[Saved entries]

open Sys2Proof Sys2Proof.Machine Sys2Proof.Claims in
/-- R212, R68, R326: a launch word that fails its check stops its queue with ENGERR before it starts; one whose operands
are not on the stack with subcause 5; one with a WAITK that does not hold waits and changes nothing but its queue. R230, R276: LD.R and a
stepping word of the array with a record start and stay in progress; they complete once the words have room and the steps are done.
R243, R251, R352: an accumulating drain to a tile or to memory occupies the array for its rows and holds what it read of its bank; its
rows are committed when its verdict stands, and it completes after them. -/
def Obligations.LaunchHolds : Prop :=
  (∀ f s, Starts s ldrSpec f → ∃ en, InProgress (.ldR f) s ldrSpec en ∧ en.prog = 0) ∧
  (∀ f s en, InHand s ldrSpec en → en.startAt < s.cyc.toNat →
    let n := (op en.ops 1).toNat - en.prog
    ringLevel s s.cur.core 0 + n ≤ 64 → NoMaps s → NoDirty s →
    RangeOk noOut s en.modes.super .load 0 ((op en.ops 0).toNat + 8 * en.prog) (8 * n) → Continues (.ldR f) s ldrSpec en) ∧
  (∀ f s, Starts s mdrainSpec f → (curClus s).array.verdictFail = 0 → dcAcc (op (opsOf s mdrainSpec) 2) = true →
    dcDest (op (opsOf s mdrainSpec) 2) ≠ 0 → ∃ t r l, exec (.mdrain f) s = .next t ∧
      (queueOf t s.cur.core .mx).running.getLast? = some r ∧ (queueOf t s.cur.core .mx).entry = none ∧
      r.doneAt = s.cyc.toNat + Nat.max 8 (dcM (op (opsOf s mdrainSpec) 2)) ∧ r.late = some l ∧ l.en.prog = 0 ∧ l.en.ops = opsOf s mdrainSpec ∧
      l.bank = { (combineBank (entryAt s mdrainSpec f).modes.ftz (bankOf s s.cur.core (dcBank (op (opsOf s mdrainSpec) 2)))).1 with
        dirty := false }) ∧
  (∀ s r l, s.curEng = .mx → s.cur.kind = feederOf .mx → (queueOf s s.cur.core .mx).running = [r] → r.late = some l →
    (queueOf s s.cur.core .mx).stop = none → (queueOf s s.cur.core .mx).redo = false → (queueOf s s.cur.core .mx).redoFrom = none →
    (curCore s).removal = none → (curClus s).array.verdictFail = 0 →
    let ctl := op l.en.ops 2
    let d := drainRegion l.en.ops
    let out := regionOut s l.en.modes.super d
    l.en.prog < dcM ctl → verdictAt l.en (dcM ctl) + dcM ctl ≤ s.cyc.toNat + 1 → r.completeAt ≤ s.cyc.toNat →
    pushBlocked (curCore s) .mx r = false → dcDest ctl = 1 ∨ dcDest ctl = 2 → NoMaps s → NoDirty s →
    (dcDest ctl = 2 → dcFmt ctl = 1 ∧ RegionOk out s l.en.modes.super .load d ∧ RegionOk out s l.en.modes.super .store d ∧
      ∀ i a x, i < d.rows → d.va + i * d.pitch ≤ a → a < d.va + i * d.pitch + regionRow d →
        engXl s s.cur.core l.en.modes.super .store 1 a = .ok x → x.leaf.cls ≠ 1) →
    ∃ u fl, runSteps (lateStep l s.cur.core) (dcM ctl - l.en.prog) s l.en = .done u fl ∧
      exec (.entryCompletion s.cur.core .mx) s =
        .next (completeEntry { putLate u s.cur.core r.index none fl with cur := s.cur, curEng := s.curEng } s.cur.core .mx
          { r with late := none, flags := r.flags ||| fl })) ∧
  (∀ i k L f s, stepWord i = some (k, L, f) → Starts s L f → (curClus s).array.verdictFail = 0 → (op (opsOf s L) 0).getLsbD 31 = true →
    ∃ en, InProgress i s L en ∧ en.prog ≠ 0) ∧
  (∀ i k L f s en, stepWord i = some (k, L, f) → InHand s L en → en.prog ≠ 0 →
    let ctl := op en.ops 1
    en.startAt + facOcc k (fcN ctl) (fcJ0 ctl) (en.prog - 1) ≤ s.cyc.toNat → en.modes.brkt = false → NoMaps s →
    Continues i s L en) ∧
  ∀ e op mk L f s w, specOf e op = some (mk, L) → encode (mk f) = .w16 w →
    let id := s.cur.core
    let q := headQueue s L.eng
    let Stops (sub : Nat) : Prop := ∃ t, exec (mk f) s = .next t ∧ SameBytes s t ∧
      (queueOf t id e).words = q.words ∧ (queueOf t id e).pos = 0 ∧ (queueOf t id e).running = q.running ∧
      (queueOf t id e).stop = some
        { cause := 0x0F, tval := BitVec.ofNat 64 (w.toNat + q.pos % 256 * 2 ^ 16 + sub * 2 ^ 24), index := q.headIdx, since := s.cyc.toNat }
    (∀ sub, CanStart s L f → (entryAt s L f).nullified = false →
      L.check (considered s L) id (entryAt s L f) = some (.engerr sub) → Stops sub) ∧
    (q.stop = none → q.entry = none → L.eng ≠ .mx → q.set.stack.length < L.pops → Stops 5) ∧
    (q.stop = none → q.entry = none → L.eng ≠ .mx → L.pops ≤ q.set.stack.length → marked q L.pops = false → q.slot = none →
      (∃ k ∈ q.waitks, (semOf s id k.1).count.toNat < k.2.toNat) →
      ∃ t, exec (mk f) s = .next t ∧ SameBytes s t ∧ (queueOf t id e).words = q.words ∧ (queueOf t id e).waiting = true ∧
        (queueOf t id e).running = q.running ∧ (queueOf t id e).stop = none)

open Sys2Proof Sys2Proof.Machine Sys2Proof.Claims in
/-- R278, R283, R284: an element-wise vector word writes every element of its shape into VD, computed from the elements of
its sources as they were, poisoned where a source is; its flags are those of the clean elements; no byte of memory and no
other register of the engine changes. VABS, VNEG and VSEL move bits, and under FTZ VSEL alone makes a subnormal a zero (DEDUCED, log 36).
VIOTA writes the places of the elements. Every vector word that works on registers completes, and so do PF and CWAKE; VLD, VST and the row
words complete on a raw stash. -/
def Obligations.VectorElements : Prop :=
  (∀ i L f s, registerWord i = some (L, f) → Starts s L f → Completes i s L f) ∧
  (∀ i L f s, stashWord i = some (L, f) → L.eng ≠ .mx → Starts s L f → NoMaps s → Completes i s L f) ∧
  (∀ i L f n g s, elementForm i = some (L, f, n, g) → Starts s L f →
    let ctl := (headQueue s .vx).set.stack.getD 0 0
    let m := (entryAt s L f).modes
    let v := (curCore s).vec
    let src (k i j : Nat) : VElt := vGet v (bitsAt ctl (4 + 4 * k) 4) i j
    let out (i j : Nat) : BitVec 32 × Word :=
      g m (bitsAt ctl 16 2) (bitsAt ctl 22 3) (bitsAt ctl 32 16) (src 0 i j).bits
        (if 1 < n then (src 1 i j).bits else 0) (if 2 < n then (src 2 i j).bits else 0)
    let poison (i j : Nat) : Bool := (List.range n).any fun k => (src k i j).poison
    ∃ t r, exec i s = .next t ∧ SameBytes s t ∧
      (curCore t).vec = vPut (bitsAt ctl 0 4) v.rows v.cols (fun i j => { bits := (out i j).1, poison := poison i j }) v ∧
      (queueOf t s.cur.core .vx).running.getLast? = some r ∧
      ∀ k, r.flags.getLsbD k = true ↔ ∃ i j, i < v.rows ∧ j < v.cols ∧ poison i j = false ∧ (out i j).2.getLsbD k = true) ∧
  ∀ f s, Starts s viotaSpec f →
    let ctl := (headQueue s .vx).set.stack.getD 0 0
    let v := (curCore s).vec
    ∃ t r, exec (.viota f) s = .next t ∧ SameBytes s t ∧
      (curCore t).vec = vPut (bitsAt ctl 0 4) v.rows v.cols (fun i j =>
        { bits := BitVec.ofInt 32 ((ctl.extractLsb' 32 16).toInt + (v.cols : Nat) * i + j), poison := false }) v ∧
      (queueOf t s.cur.core .vx).running.getLast? = some r ∧ r.flags = 0

open Sys2Proof Sys2Proof.Machine Sys2Proof.Claims in
/-- R247, R252, R297: MZERO makes a bank dirty and zero with the type it names; MPARK moves the array's state into the park
area and leaves the array as at unit start, MUNPARK brings it back; RTTAB sets the slot length. R305: CPY between
two ranges of the core's own stash, no map entry being there, moves every byte as it was before, and leaves every other
byte of the stash and all memory. Every other word of the array but a drain completes on a raw stash while no verdict stands
failed (R352), a stepping word in one go where it has no record (R258). -/
def Obligations.EngineState : Prop :=
  (∀ i L f s, stashWord i = some (L, f) → L.eng = .mx → Starts s L f → (curClus s).array.verdictFail = 0 → NoMaps s → Completes i s L f) ∧
  (∀ i k L f s, stepWord i = some (k, L, f) → Starts s L f → (curClus s).array.verdictFail = 0 →
    (op (opsOf s L) 0).getLsbD 31 = false → (entryAt s L f).modes.brkt = false → Completes i s L f) ∧
  ((∀ f s, Starts s mzeroSpec f →
    let ctl := (headQueue s .mx).set.stack.getD 0 0
    ∃ t, exec (.mzero f) s = .next t ∧ SameBytes s t ∧ (clusOf t (CoreId.cl s.cur.core)).leaseHolder = (curClus s).leaseHolder ∧
      (let a := (clusOf t (CoreId.cl s.cur.core)).array
       (if ctl.getLsbD 0 then a.bank1 else a.bank0) = { int := ctl.getLsbD 1, dirty := true } ∧
       (if ctl.getLsbD 0 then a.bank0 else a.bank1) = (if ctl.getLsbD 0 then (curClus s).array.bank0 else (curClus s).array.bank1))) ∧
  (∀ f s, Starts s mparkSpec f → (curClus s).array.verdictFail = 0 → ∃ t, exec (.mpark f) s = .next t ∧ SameBytes s t ∧
    (coreOf t s.cur.core).park = (curClus s).array ∧ (clusOf t (CoreId.cl s.cur.core)).array = {}) ∧
  (∀ f s, Starts s munparkSpec f → ∃ t, exec (.munpark f) s = .next t ∧ SameBytes s t ∧
    (clusOf t (CoreId.cl s.cur.core)).array = (curCore s).park ∧ (coreOf t s.cur.core).park = (curCore s).park) ∧
  (∀ f s, Starts s rttabSpec f →
    ∃ t, exec (.rttab f) s = .next t ∧ SameBytes s t ∧
      (coreOf t s.cur.core).slotLen = ((headQueue s .rw).set.stack.getD 0 0).setWidth 8)) ∧
  (∀ f s, Starts s cpySpec f → s.pace = 0 →
    let src := (headQueue s .cp).set.stack.getD 2 0
    let dst := (headQueue s .cp).set.stack.getD 1 0
    let n := ((headQueue s .cp).set.stack.getD 0 0).toNat
    adSpc src = 1 → adSpc dst = 1 → stashRank (adAddr src) = s.cur.core.rank → stashRank (adAddr dst) = s.cur.core.rank →
    (curCore s).maps = [] →
    ∃ t, exec (.cpy f) s = .next t ∧ SameBytes s t ∧
      (∀ k, k < n → stashBytes (coreOf t s.cur.core) (stashOff (adAddr dst) + k) 1 =
        stashBytes (curCore s) (stashOff (adAddr src) + k) 1) ∧
      ∀ a, (a < stashOff (adAddr dst) ∨ stashOff (adAddr dst) + n ≤ a) →
        stashBytes (coreOf t s.cur.core) a 1 = stashBytes (curCore s) a 1)

namespace Sys2Proof.Claims
open Sys2Proof Sys2Proof.Machine

/-! The events. -/

/-- R130-R137, R175, R182, R196, R198, R204-R208, R222, R320: the events that end waits: the context, and the instruction that
a wait of the event's kind considers again, with the guard p0. -/
def endsWait : Instr → Option (CtxId × (Wait → Option Instr))
  | .ringSendComplete c => some (c, fun w => match w with | .rsend r a => some (.rsend a r 0) | _ => none)
  | .ringReceiveComplete c => some (c, fun w => match w with | .rrecv r d => some (.rrecv d r 0) | _ => none)
  | .kwaitRelease c => some (c, fun w => match w with | .kwait k a => some (.kwait a k 0) | _ => none)
  | .cwaitRelease c => some (c, fun w => match w with | .cwait n => some (.cwait n 0) | _ => none)
  | .twaitRelease c => some (c, fun w => match w with | .twait r n => some (.twait (if r then 1 else 0) n 0) | _ => none)
  | .waitvRetest c => some (c, fun w => match w with | .waitv d a => some (.waitv d a 0) | _ => none)
  | .futureWaitRelease c => some (c, fun w => match w with | .fget d a => some (.fgetv d a 0) | .ftake d a => some (.ftake d a 0) | _ => none)
  | .fenceComplete c => some (c, fun w => match w with
      | .fence 0 sc => some (.fenceAcq sc 0)
      | .fence 1 sc => some (.fenceRel sc 0)
      | .fence 2 sc => some (.fenceFull sc 0)
      | .fence 3 sc => some (.fencePub sc 0)
      | .fence 4 _ => some (.fencePers 0)
      | _ => none)
  | .enqSpaceAvailable c => some (c, fun w => match w with
      | .enq e a b n => some (.enq e a b n 0)
      | .enqs e a b _ => some (.enqs e a b 0)
      | _ => none)
  | .efenceComplete c => some (c, fun w => match w with | .efence e => some (.efence e 0) | _ => none)
  | .lrelComplete c => some (c, fun w => match w with | .lrel => some (.lrel 0) | _ => none)
  | .wfeWake c => some (c, fun w => match w with | .wfe => some (.wfe 0) | _ => none)
  | .chinswRetry c => some (c, fun w => match w with | .chinsw p q a b => some (.chinsw p a b q 0) | _ => none)
  | _ => none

### Aim of the task:
Repeat verbatim the opening run of entries, ending with the line that contains "are not on the".

### Answer:
open Sys2Proof Sys2Proof.Machine Sys2Proof.Claims in
/-- R212, R68, R326: a launch word that fails its check stops its queue with ENGERR before it starts; one whose operands
are not on the stack with subcause 5; one with a WAITK that does not hold waits and changes nothing but its queue. R230, R276: LD.R and a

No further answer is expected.